Par RJDH - 04/08/2014

La déclaration faite mardi 30 juillet demandant aux soldats des Faca des Anti-Balaka de regagner les casernes n’est pas du tout appréciée par la coordination dudit mouvement

 

Les leaders des Anti-Balaka émettent des sons discordants sur la déclaration du Capitaine Kam-Zolaï demandant aux éléments des Faca des Anti Balaka de regagner les rangs. La coordination des Anti-Balaka n’apprécie pas la déclaration faite en leur nom par une autre personne que la coordination elle-même. Elle dit ne pas avoir été associée à la réunion qui a abouti à cette déclaration. Quelques heures après l’avoir rendue publique, une contre déclaration a été à son tour faite par un des membres de ladite coordination se disant profondément surprise par la nouvelle et disant prendre à témoin l’opinion nationale et internationale quant aux éventuelles conséquences que cela pourrait engendrer.

 


© Radio Ndéké Luka
image d'illustration
Emotion Brice Namsio, porte-parole de la coordination des Anti-Balaka, n’a pas caché sa surprise après l’appel du capitaine. «Nous étions tous surpris d’apprendre sur les ondes qu’il y a un état-major qui vient de voir le jour et qu’il est dirigé par le Capitaine Kam-Zolaï. Ce n’est pas du tout normal. Plus jamais ça. » Il a ajouté que « le temps n’est plus à la querelle, aux manipulations et aux orchestrations. S’ils sont allés là-bas au nom de l’UFACAR, ça n’engage qu’eux. Mais s’il faut parler des anti-balaka, nous ne sommes plus d’accord ».
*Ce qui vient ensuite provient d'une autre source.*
-- ==== Sys2Proof/Laws/Frames.lean ====
section
/-! SUPPORT. The shared operations in the terms of Safety: what a store frames, the flags of a logical or shifted result,
the legal forms, the branch range, and the push of a call. -/

namespace Sys2Proof.Machine

open Sys2Proof (Operand Size Instr)

theorem beq_zero_eq_decide {w : Nat} (r : BitVec w) : (r == 0#w) = decide (r = 0#w) := by
  rw [Bool.eq_iff_iff]; simp

/-- R122. -/
theorem logicalFlags_moveFlags {w : Nat} (r : BitVec w) (f : Ccr) : LogicalFlags r f (moveFlags r f) := by
  simp [LogicalFlags, moveFlags, BitVec.msb_eq_getLsbD_last, beq_zero_eq_decide]

/-- R125. -/
theorem shiftFlags_spec {w : Nat} (r : BitVec w) (c : Nat) (out v : Bool) (f : Ccr) :
    ShiftFlags r c out f (shiftFlags r c out v f) ∧ Ccr.v (shiftFlags r c out v f) = v := by
  unfold shiftFlags ShiftFlags
  split <;> rename_i h <;> simp [BitVec.msb_eq_getLsbD_last, h, beq_zero_eq_decide]

/-- A store and new flags leave the frame of the destination (R25, R98). -/
theorem dataFrame_store {sz : Size} {dst : Operand} (s : State) (v : BitVec sz.bits) (f : Ccr) :
    DataFrame sz dst s ((storeOperand dst sz v s).setCcr f) := by
  refine ⟨fun i h => ?_, fun i h => ?_, fun b h => ?_, ?_, ?_⟩
  · simpa using storeOperand_reg_other _ _ _ _ h
  · simpa using storeOperand_reg_high _ _ _ _ h
  · simpa using storeOperand_getByte_other _ _ _ _ h
  · simp
  · simp [SameRecords]

theorem Stores.dataFrame {sz : Size} {dst : Operand} {s t : State} {f : Ccr} (h : Stores sz dst s t f) :
    DataFrame sz dst s t ∧ t.ccr = f := by
  obtain ⟨-, v, rfl⟩ := h
  exact ⟨dataFrame_store s v f, rfl⟩

/-- A whole register written and new flags leave the frame of a long register destination. -/
theorem dataFrame_setReg {dst : Operand} {i : Fin 16} (s : State) (v : Word) (f : Ccr) (hi : slotOf dst = some i) :
    DataFrame .l dst s ((s.setReg i v).setCcr f) := by
  refine ⟨fun j h => ?_, fun j _ => ?_, fun b h => rfl, rfl, ⟨rfl, rfl, rfl, rfl, rfl, rfl⟩⟩
  · have : i ≠ j := by rintro rfl; exact h hi
    simp [State.setReg_reg_other _ _ this]
  · apply BitVec.eq_of_getLsbD_eq
    intro k hk
    simp [Size.bits, BitVec.getLsbD_ushiftRight]

/-- The forms R107 calls legal pass its test. -/
theorem legalShift_of_form {sz : Size} {count dst : Operand} (h : ShiftForm sz count dst) :
    legalShift sz count dst = .ok () ∧ isImmediate dst = false := by
  rcases h with ⟨n, rfl, ⟨c, rfl, h0, h8⟩ | ⟨k, rfl⟩⟩ | ⟨hm, rfl, rfl⟩
  · simp [legalShift, h0, h8, Config.maxRegisterCount, isImmediate]
  · simp [legalShift, isImmediate]
  · cases dst <;> simp [isMem] at hm <;> simp [legalShift, isImmediate]

theorem shiftCount_of_countIs {count : Operand} {s : State} {c : Nat} (h : CountIs count s c) : shiftCount count s = c := by
  rcases h with rfl | ⟨k, rfl, rfl⟩ <;> simp [shiftCount]

theorem legalMulDiv_of_slot {src dst : Operand} {i : Fin 16} (h : slotOf dst = some i) :
    legalMulDiv src dst = .ok i := by
  cases dst <;> simp [slotOf] at h <;> simp [legalMulDiv, h]

/-- R191. -/
theorem inRange_iff (sz : Size) (d : Int) : inRange sz d = true ↔ DisplacementFits sz d := by
  cases sz <;> simp [inRange, DisplacementFits, Size.bits] <;> omega

/-- The push of a call where the incremented stack pointer is valid (R194, R202). -/
theorem pushPc_of_valid {s : State} (h : (s.reg spSlot + 4).toNat ≤ 0x7FFFFFFC) :
    pushPc s = .ok ((s.setReg spSlot (s.reg spSlot + 4)).setMem
      (Memory.write s.mem (s.reg spSlot + 4).toNat 4 (BitVec.ofInt 32 s.pc).toNat)) := by
  have : valid ((s.reg spSlot + 4).toNat : Int) 4 = true := by rw [valid_iff]; omega
  simp only [pushPc, this, if_true]

theorem pushPc_of_not_valid {s : State} (h : 0x7FFFFFFC < (s.reg spSlot + 4).toNat) :
    pushPc s = .error (.nonFatal .invalidAddress) := by
  have : valid ((s.reg spSlot + 4).toNat : Int) 4 = false := by
    rw [Bool.eq_false_iff]; intro h; rw [valid_iff] at h; omega
  simp only [pushPc, this]
  rfl

/-- The state after a call. -/
theorem called_of_push {s : State} (d : Int) (hm : Memory.wf s.mem = true) :
    Called d s (((s.setReg spSlot (s.reg spSlot + 4)).setMem
      (Memory.write s.mem (s.reg spSlot + 4).toNat 4 (BitVec.ofInt 32 s.pc).toNat)).jumpBy d) := by
  refine ⟨by simp, fun i hi => by simp [State.setReg_reg_other _ _ hi.symm], ?_, ?_, rfl, rfl, ⟨rfl, rfl, rfl, rfl, rfl, rfl⟩⟩
  · simp only [State.jumpBy_mem, State.setMem_mem]
    rw [Memory.read_write_self _ _ _ _ hm]
    simp only [BitVec.toNat_ofInt]
    omega
  · intro b hb
    exact Memory.getByte_write_outside _ _ _ _ _ hb

/-- The fetch's bookkeeping, the undo stack and the parameters are no instruction's to write. -/
theorem exec_bookkeeping {i : Instr} {s t : State} (h : exec i s = .next t) :
    t.lastInstr = s.lastInstr ∧ t.line = s.line ∧ t.undo = s.undo ∧ t.params = s.params := by
  rcases exec_cases h with ⟨k, rfl⟩ | ⟨-, rfl⟩ | h
  · exact ⟨rfl, rfl, rfl, rfl⟩
  · exact ⟨rfl, rfl, rfl, rfl⟩
  · cases i <;> simp only [Effect] at h
    case cmp => obtain ⟨_, -, rfl⟩ := h; exact ⟨rfl, rfl, rfl, rfl⟩
    case exg => obtain ⟨_, _, -, -, rfl⟩ := h; exact ⟨rfl, rfl, rfl, rfl⟩
    case rts => obtain ⟨_, rfl⟩ := h; exact ⟨rfl, rfl, rfl, rfl⟩
    case nonExecutable => subst h; exact ⟨rfl, rfl, rfl, rfl⟩
    case bsr | jsr =>
      obtain ⟨_, u, -, hu, rfl⟩ := h
      obtain ⟨-, rfl⟩ := pushPc_eq_ok hu
      exact ⟨rfl, rfl, rfl, rfl⟩
    case bra | beq | bne | bge | bgt | ble | blt | jmp =>
      obtain ⟨_, -, h | h⟩ := h <;> rw [h] <;> exact ⟨rfl, rfl, rfl, rfl⟩
    case swap | mulu | muls => obtain ⟨_, _, _, -, -, rfl⟩ := h; exact ⟨rfl, rfl, rfl, rfl⟩
    case divu | divs => obtain ⟨_, _, _, -, -, rfl | ⟨_, rfl⟩⟩ := h <;> exact ⟨rfl, rfl, rfl, rfl⟩
    case add | sub | neg | asl | asr | lsl | lsr | rol | ror => obtain ⟨_, -, _, rfl⟩ := h; simp
    case move | and | or | eor | not | clr | ext => obtain ⟨_, -, -, _, rfl⟩ := h; simp

/-- What a run of a cell can do: its instruction's next state, or its decode error recorded (R73 steps 5 to 7). -/
theorem runCell_cases {s t : State} {c : InstrCell} (h : runCell s c = .next t) :
    (∃ i, decodeCell c = .ok i ∧ exec i s = .next t) ∨ ∃ k, decodeCell c = .error (.error k) ∧ t = s.recordError k := by
  unfold runCell at h
  split at h
  · exact .inl ⟨_, by assumption, h⟩
  · rename_i e he
    cases e <;> simp [stopEvent] at h
    exact .inr ⟨_, he, h.symm⟩

end Sys2Proof.Machine
end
Le porte-parole de la coordination Anti-Balaka a fait savoir qu’il n’y a pas deux états-majors dans un Etat, et qu’ils n’ont pas été conviés à une réunion organisée par le Premier Ministre. «Nous prenons à témoin l’opinion nationale et internationale sur le fait que le premier ministre organise une réunion avec des personnalités des Anti-Balaka alors même qu’il y a une coordination. A quoi bon organiser une réunion sans nous tenir informés».

En réponse, le Capitaine Kam-Zolaï a dit s’être adressé aux militaires et non aux civils. Selon lui, seul un militaire peut donner des ordres à un militaire et jamais un civil. «Ma déclaration s’adresse aux militaires. Ngaïssona est un civil, il ne peut pas donner des ordres aux militaires. Les militaires qu’il draine avec lui, si l’Etat décide de les radier, va-t-il les prendre en charge ? Pourquoi ne regagnent-ils pas les rangs ? Que veulent-ils faire après puisque le but de notre combat était déjà atteint ? » «En regagnant les rangs, nous forces militaires pouvons aider les forces internationales présentes dans le pays à y mettre de l’ordre», a-t-il conseillé. La rédaction du RJDH n’a pas pu entrer en contact avec la primature pour avoir sa position. Cette contradiction vient s’ajouter aux nombreuses autres enregistrées au sein du mouvement des Anti-Balaka.